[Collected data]
= = =

-- ==== Sys2Proof/Machine/Sequencer.lean ====
section
/-! DEFINITION. The words the sequencer itself completes: STAT, BARRIER, WAIT, DRAIN, SNAP, LOOP, BRANCH (R214, R216 to
R220, R224 to R229), and the completions and releases of the units (R221). -/
namespace Sys2Proof.Machine
open Sys2Proof

/-- STAT (R214): TAG becomes a privileged tensor of the command on this bolt. -/
def execStat (bolt : Nat) (s : State) : Host.Outcome State Fault Refusal :=
  s.word bolt 6 0 fun b _ w =>
    let k := statWord w
    .next (s.setBolt bolt (({ b with privTags := (k.tag, k.histBase) :: b.privTags } : Bolt).issueHere w))

/-! ### WAIT and DRAIN -/

/-- The flags that a mask selects. -/
def flagsIn (m : BitVec 8) : List Nat := (List.range 8).filter fun i => m.getLsbD i

/-- Every selected flag holds at least COUNT (R217). -/
def Bolt.flagsReady (b : Bolt) (m : BitVec 8) (count : Nat) : Bool :=
  (flagsIn m).all fun f => decide (count ≤ look 0 b.flags f)

/-- Subtract COUNT from each selected flag. -/
def Bolt.takeFlags (b : Bolt) (m : BitVec 8) (count : Nat) : Bolt :=
  { b with flags := (flagsIn m).foldl (fun fl f => put 0 fl f (look 0 fl f - count)) b.flags }

/-- A satisfied WAIT: the count is subtracted under CLEAR and the word completes. -/
def Bolt.passWait (b : Bolt) (w : PWord) (m : BitVec 8) (count : Nat) (clear : Bool) : Bolt :=
  (({ (if clear then b.takeFlags m count else b) with stall := .none } : Bolt)).issueHere w

/-- WAIT OP 0 (R217): passes at once when satisfied, else the sequencer stalls at it. -/
def execWait (bolt : Nat) (s : State) : Host.Outcome State Fault Refusal :=
  s.word bolt 9 0 fun b _ w =>
    let k := waitWord w
    .next (s.setBolt bolt
      (if b.flagsReady k.mask k.count then b.passWait w k.mask k.count k.clear
       else { b with stall := .wait k.mask k.count k.clear }))

/-- WAIT OP 1, DRAIN (R217): passes once every earlier primitive of the bolt has completed. -/
def execDrain (bolt : Nat) (s : State) : Host.Outcome State Fault Refusal :=
  s.word bolt 9 1 fun b _ w =>
    .next (s.setBolt bolt (if b.idle then b.issueHere w else { b with stall := .drain }))

/-- WAIT_RELEASE: a stalled WAIT or DRAIN that is satisfied lets issue resume (R221). -/
def execWaitRelease (bolt : Nat) (s : State) : Host.Outcome State Fault Refusal :=
  .next (match s.liveRun bolt with
  | none => s
  | some _ =>
    let b := s.bolt bolt
    if s.time.hem then s
    else match b.stall, b.pattern[b.pc]? with
      | .wait m c clear, some w => if b.flagsReady m c then s.setBolt bolt (b.passWait w m c clear) else s
      | .drain, some w => if b.idle then s.setBolt bolt (({ b with stall := .none } : Bolt).issueHere w) else s
      | _, _ => s)

/-! ### Completion -/

/-- A unit completes the primitive at the head of its queue (R221): SETF adds 1 to its flag. A MATRIX completes when the
last of its arrays does, and the rail engine's entry with it; a cold array has issued no row to complete (R462). -/
def Bolt.complete (b : Bolt) (u : UnitId) : Bolt :=
  match b.queue u with
  | [] => b
  | p :: rest =>
    let b1 := b.setQueue u rest
    match u with
    | .matrix a =>
      if (look {} b.mu a).cold && !(look {} b.mu a).stalled then b
      else
        let b2 : Bolt := { b1 with mu := put {} b1.mu a { look {} b1.mu a with
          cold := false
          level := if rest.isEmpty then 6 else if (look {} b.mu a).keeper then max 2 (look {} b.mu a).level else 8
          keeper := rest.isEmpty, dependent := false, stalled := false, ramping := false } }
        if (List.range 4).any fun x => (b2.queue (.matrix x)).any fun q => q.no == p.no then b2
        else
          let b3 := b2.setQueue .rail (b2.q.rail.filter fun q => q.no != p.no)
          b3.addFlags p
    | .rail => b
    | _ => b1.addFlags p

/-- A REDUCE OP 1 is accepted only when its reduced tensor is back in the local store (R293). -/
def State.postPending (s : State) (bolt : Nat) (unit : UnitId) : Bool :=
  match unit, ((s.bolt bolt).queue unit).head? with
  | .seam, some h => s.posts.any fun p => p.bolt == bolt && p.prim == h.no && !p.gradient && decide (p.pass ≠ .done)
  | _, _ => false

/-! ### BARRIER OP 0 -/

/-- Whether the streamer still holds a STORE of the bolt (R224). -/
def Bolt.storing (b : Bolt) : Bool :=
  b.q.streamer.any fun p =>
    match b.pattern[p.addr]? with
    | some w => decide ((wordHdr w).cls = 4 ∧ (wordHdr w).op = 1)
    | none => false

/-- BARRIER OP 0 (R224): the bolt arrives and waits for the others of BOLT_MASK. -/
def execBarrierBolts (bolt : Nat) (s : State) : Host.Outcome State Fault Refusal :=
  s.word bolt 8 0 fun b _ w =>
    let k := barrierWord w
    .next (s.setBolt bolt { b with stall := .barrier k.id k.mask })

/-- Every bolt of the barrier has arrived, and its earlier STOREs are visible (R224). -/
def State.barrierFull (s : State) (run : Option Nat) (id : Nat) (mask : BitVec 16) : Bool :=
  (boltsIn mask).all fun x =>
    let b := s.bolt x
    decide (b.run = run) && decide (b.stall = .barrier id mask) && !b.storing

/-- A bolt goes on past the word it is stalled at. -/
def Bolt.resume (b : Bolt) : Bolt :=
  match b.pattern[b.pc]? with
  | some w => ({ b with stall := .none } : Bolt).issueHere w
  | none => { b with stall := .none }

/-- BARRIER_RELEASE (R224): the release reaches every joining bolt once the last has arrived. -/
def execBarrierRelease (bolt : Nat) (s : State) : Host.Outcome State Fault Refusal :=
  .next (if s.time.hem then s else match s.liveRun bolt with
    | none => s
    | some r =>
      match (s.bolt bolt).stall with
      | .barrier id mask =>
        if s.barrierFull (some r.id) id mask then s.updBolts (boltsIn mask) fun _ b => b.resume else s
      | _ => s)

/-! ### BARRIER OP 1 (R326) -/

/-- A BARRIER tick word (R320). -/
def barrierTick (kind id coll count node : Nat) : BitVec 56 :=
  BitVec.ofNat 56 (kind % 16 * 2 ^ 52 + id % 16 * 2 ^ 48 + coll % 65536 * 2 ^ 32 + count % 65536 * 2 ^ 16 + node % 65536)

/-- Tick word types (R320). -/
def tickEdge : Nat := 0xA1
def tickBarrier : Nat := 0xA2
def tickTrigger : Nat := 0xA3

/-- Every bolt of a command waits at the collective barrier `id` or has ended, and one waits: the module arrives. -/
def State.moduleArrived (s : State) (r : Run) (id : Nat) : Bool :=
  let mine (x : Nat) : Bool := decide ((s.bolt x).run = some r.id)
  ((boltsIn r.hdr.bolts).any fun x => mine x && decide ((s.bolt x).stall = .collective id)) &&
  (boltsIn r.hdr.bolts).all fun x =>
    (!mine x && ((s.findRun r.id).any fun q => q.ended.contains x)) ||
    (mine x && ((s.bolt x).ended || decide ((s.bolt x).stall = .collective id)))

/-- Children of this module in the tick tree whose ARRIVE words it combines: counted in `barriers` by (collective, ID)
until its own subtree has arrived (R326). -/
def arriveCount (l : List (BitVec 16 × Nat × Nat)) (coll : BitVec 16) (id : Nat) : Nat :=
  match l.find? fun e => e.1 == coll && e.2.1 == id with
  | some e => e.2.2
  | none => 0

/-- Add arrivals. -/
def addArrivals (l : List (BitVec 16 × Nat × Nat)) (coll : BitVec 16) (id n : Nat) : List (BitVec 16 × Nat × Nat) :=
  (coll, id, arriveCount l coll id + n) :: l.filter fun e => !(e.1 == coll && e.2.1 == id)

/-- The membership of a numbered collective in the manager's table. -/
def State.collMembership (s : State) (coll : BitVec 16) : Option Membership :=
  (s.domain.colls.find? fun c => decide (c.number = some coll)).map (·.membership)

/-- The bolts that wait at a collective barrier go on (R326). -/
def State.resumeColl (s : State) (coll : BitVec 16) (id : Nat) : State :=
  match s.runs.find? fun r => decide (r.collNo = some coll) with
  | none => s
  | some r => s.updBolts (boltsIn r.hdr.bolts) fun _ b =>
      if b.run = some r.id ∧ b.stall = .collective id then b.resume else b

/-- The arrivals counted for a barrier are spent. -/
def State.clearArrivals (s : State) (coll : BitVec 16) (id : Nat) : State :=
  { s with domain := { s.domain with barriers := s.domain.barriers.filter fun e => !(e.1 == coll && e.2.1 == id) } }

/-- Change the manager's entry of a numbered collective. -/
def State.updColl (s : State) (coll : BitVec 16) (f : MgrColl → MgrColl) : State :=
  { s with domain := { s.domain with colls := s.domain.colls.map fun c => if c.number = some coll then f c else c } }

/-- A deciding manager sends RELEASE down the tree and its own bolts go on (R326). -/
def State.sendRelease (s : State) (coll : BitVec 16) (id : Nat) : State :=
  (((s.clearArrivals coll id).updColl coll fun c => { c with released := c.released + 1 }).emit (.tickWord tickBarrier (barrierTick 1 id coll.toNat 0 s.domain.node))).resumeColl coll id

/-- The subtree's one ARRIVE goes up the tick tree once all of it has arrived (R326). -/
def State.passUp (s : State) (coll : BitVec 16) (id total : Nat) : State :=
  if max 1 (Config.subtreeMembers s.domain.plan coll.toNat) ≤ total then
    (s.clearArrivals coll id).emit (.tickWord tickBarrier (barrierTick 0 id coll.toNat total s.domain.node))
  else s

/-- Every member has arrived: at the next BARRIER OP 1 of the collective, which releases, or past the last of them at the
completion barrier, which lets the manager decide RELEASE (R307, R326). -/
def State.allArrived (s : State) (coll : BitVec 16) (id : Nat) (c : MgrColl) : State :=
  if c.released < c.arrivals.length then s.sendRelease coll id
  else (s.clearArrivals coll id).updColl coll fun c => { c with complete := true }

/-- Arrivals at a collective barrier (R307, R326): a deciding manager counts them toward all; any other module combines
them into one ARRIVE for its parent once its subtree has arrived. -/
def State.countArrivals (s : State) (coll : BitVec 16) (id n : Nat) : State :=
  let bs := addArrivals s.domain.barriers coll id n
  let total := arriveCount bs coll id
  let s1 : State := { s with domain := { s.domain with barriers := bs } }
  match s.domain.colls.find? fun c => decide (c.number = some coll) with
  | some c =>
    if s.decides c.membership then (if s.memberCount c.membership ≤ total then s1.allArrived coll id c else s1)
    else s1.passUp coll id total
  | none => s1.passUp coll id total

/-- The module's own arrival at a collective barrier. -/
def State.arrive (s : State) (r : Run) (id : Nat) : State :=
  match r.collNo with
  | none => s
  | some coll => s.countArrivals coll id 1

/-- The arrival, once every bolt of the command has arrived or ended. -/
def State.arriveIfAll (s : State) (r : Run) (id : Nat) : State := if s.moduleArrived r id then s.arrive r id else s

/-- BARRIER OP 1 (R326): the bolt waits; the module's ARRIVE goes up the tick tree when its last bolt has arrived. -/
def execBarrierCollective (bolt : Nat) (s : State) : Host.Outcome State Fault Refusal :=
  s.word bolt 8 1 fun b r w =>
    let k := barrierWord w
    .next ((s.setBolt bolt { b with stall := .collective k.id }).arriveIfAll r k.id)

/-- The module arrives at the completion barrier of a collective (R307): the command has finished on its bolts, and each of its posts
has ended with every check passed. Its ARRIVE carries ID 0 (DESIGN CHOICE, log entry 116). -/
def State.arriveComplete (s : State) (id : Nat) : State :=
  match s.findRun id with
  | none => s
  | some r =>
    match r.collNo with
    | none => s
    | some coll =>
      if r.arrived || r.mismatch || decide (r.stop ≠ none ∨ r.phase ≠ .finished) ||
          s.posts.any (fun p => p.run == id && decide (p.pass ≠ .done)) then s
      else (s.updRun id fun q => { q with arrived := true }).countArrivals coll 0 1

/-- PRIMITIVE_COMPLETE (R221). -/
def execPrimitiveComplete (bolt : Nat) (unit : UnitId) (s : State) : Host.Outcome State Fault Refusal :=
  .next (if s.time.hem || s.postPending bolt unit then s else match s.liveRun bolt with
    | none => s
    | some r => (((s.meterOn r bolt).updBolt bolt fun b => b.complete unit).settle bolt).arriveComplete r.id)

/-! ### SNAP, LOOP and BRANCH -/

/-- SNAP (R218): fires the common trigger where SNAP_CTRL arms the pattern source; else it has no effect. -/
def execSnap (bolt : Nat) (s : State) : Host.Outcome State Fault Refusal :=
  s.word bolt 0xA 0 fun _ _ w =>
    let s1 := if s.snapArmed 2 then s.trigger 2 (snapWordId w) else s
    .next (s1.updBolt bolt fun b => b.issueHere w)

/-- LOOP (R227): the rod is set to 0 and the body begins; a scalar count of 0 skips the body. -/
def execLoop (bolt : Nat) (s : State) : Host.Outcome State Fault Refusal :=
  s.word bolt 0xB 0 fun b _ w =>
    let k := loopWord w
    let n := if k.scalar then (b.scalar k.countS).toNat else k.count
    let b1 := ({ b with issued := b.issued + 1 } : Bolt).addFlag (wordHdr w).setf
    .next (s.setBolt bolt
      (if n = 0 then ({ b1 with rods := put 0 b1.rods k.rod 0 } : Bolt).after k.last
       else { b1 with rods := put 0 b1.rods k.rod 0, loops := (b.pc, k.rod, k.last, n) :: b1.loops, pc := b.pc + 1 }))

/-- LEFT of a BRANCH (R220). -/
def branchLeft (b : Bolt) (k : BranchWord) : Nat := if k.leftScalar then (b.scalar k.left).toNat else b.rod (k.left % 16)

/-- The right operand of a BRANCH. -/
def branchRight (b : Bolt) (k : BranchWord) : Nat := if k.rightScalar then (b.scalar k.rightS).toNat else k.imm

/-- Whether the loop whose rod LEFT names is in its final iteration (R228). -/
def branchLast (b : Bolt) (k : BranchWord) : Bool :=
  b.loops.any fun l => l.2.1 == k.left && decide (l.2.2.2 ≤ b.rod k.left + 1)

/-- A BRANCH of operation `op` under condition `cond` (R228): issue goes to TARGET, or on to the next word. -/
def branchStep (op : Nat) (cond : Bolt → BranchWord → Bool) (bolt : Nat) (s : State) :
    Host.Outcome State Fault Refusal :=
  s.word bolt 0xC op fun b _ w =>
    let k := branchWord w
    .next (s.setBolt bolt (if cond b k then { b.issueHere w with loops := b.loops, rods := b.rods, pc := k.target }
      else b.issueHere w))

/-- BRANCH ALWAYS. -/
def execBranchAlways (bolt : Nat) (s : State) : Host.Outcome State Fault Refusal := branchStep 0 (fun _ _ => true) bolt s

/-- BRANCH EQ. -/
def execBranchEq (bolt : Nat) (s : State) : Host.Outcome State Fault Refusal :=
  branchStep 1 (fun b k => branchLeft b k == branchRight b k) bolt s

/-- BRANCH NE. -/
def execBranchNe (bolt : Nat) (s : State) : Host.Outcome State Fault Refusal :=
  branchStep 2 (fun b k => branchLeft b k != branchRight b k) bolt s

/-- BRANCH LT, unsigned. -/
def execBranchLt (bolt : Nat) (s : State) : Host.Outcome State Fault Refusal :=
  branchStep 3 (fun b k => decide (branchLeft b k < branchRight b k)) bolt s

/-- BRANCH GE, unsigned. -/
def execBranchGe (bolt : Nat) (s : State) : Host.Outcome State Fault Refusal :=
  branchStep 4 (fun b k => decide (branchRight b k ≤ branchLeft b k)) bolt s

/-- BRANCH LAST. -/
def execBranchLast (bolt : Nat) (s : State) : Host.Outcome State Fault Refusal := branchStep 5 branchLast bolt s

/-- BRANCH END (R229): issue stops; the command ends on the bolt when its earlier primitives complete. A module whose
other bolts wait at a collective barrier arrives there. -/
def execBranchEnd (bolt : Nat) (s : State) : Host.Outcome State Fault Refusal :=
  s.word bolt 0xC 15 fun b r w =>
    let s1 := s.setBolt bolt { b.issueHere w with loops := b.loops, rods := b.rods, pc := b.pc, ended := true }
    let waiting := (boltsIn r.hdr.bolts).filterMap fun x =>
      if (s1.bolt x).run = some r.id then match (s1.bolt x).stall with | .collective id => some id | _ => none else none
    .next (((match waiting with
      | [] => s1
      | id :: _ => s1.arriveIfAll r id).settle bolt).arriveComplete r.id)

end Sys2Proof.Machine
end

= = =

== WHAT TO PRODUCE ==
Counting every line of the entries that holds the word "deciding", report the total and no other text.

== EXPECTED ANSWER ==
2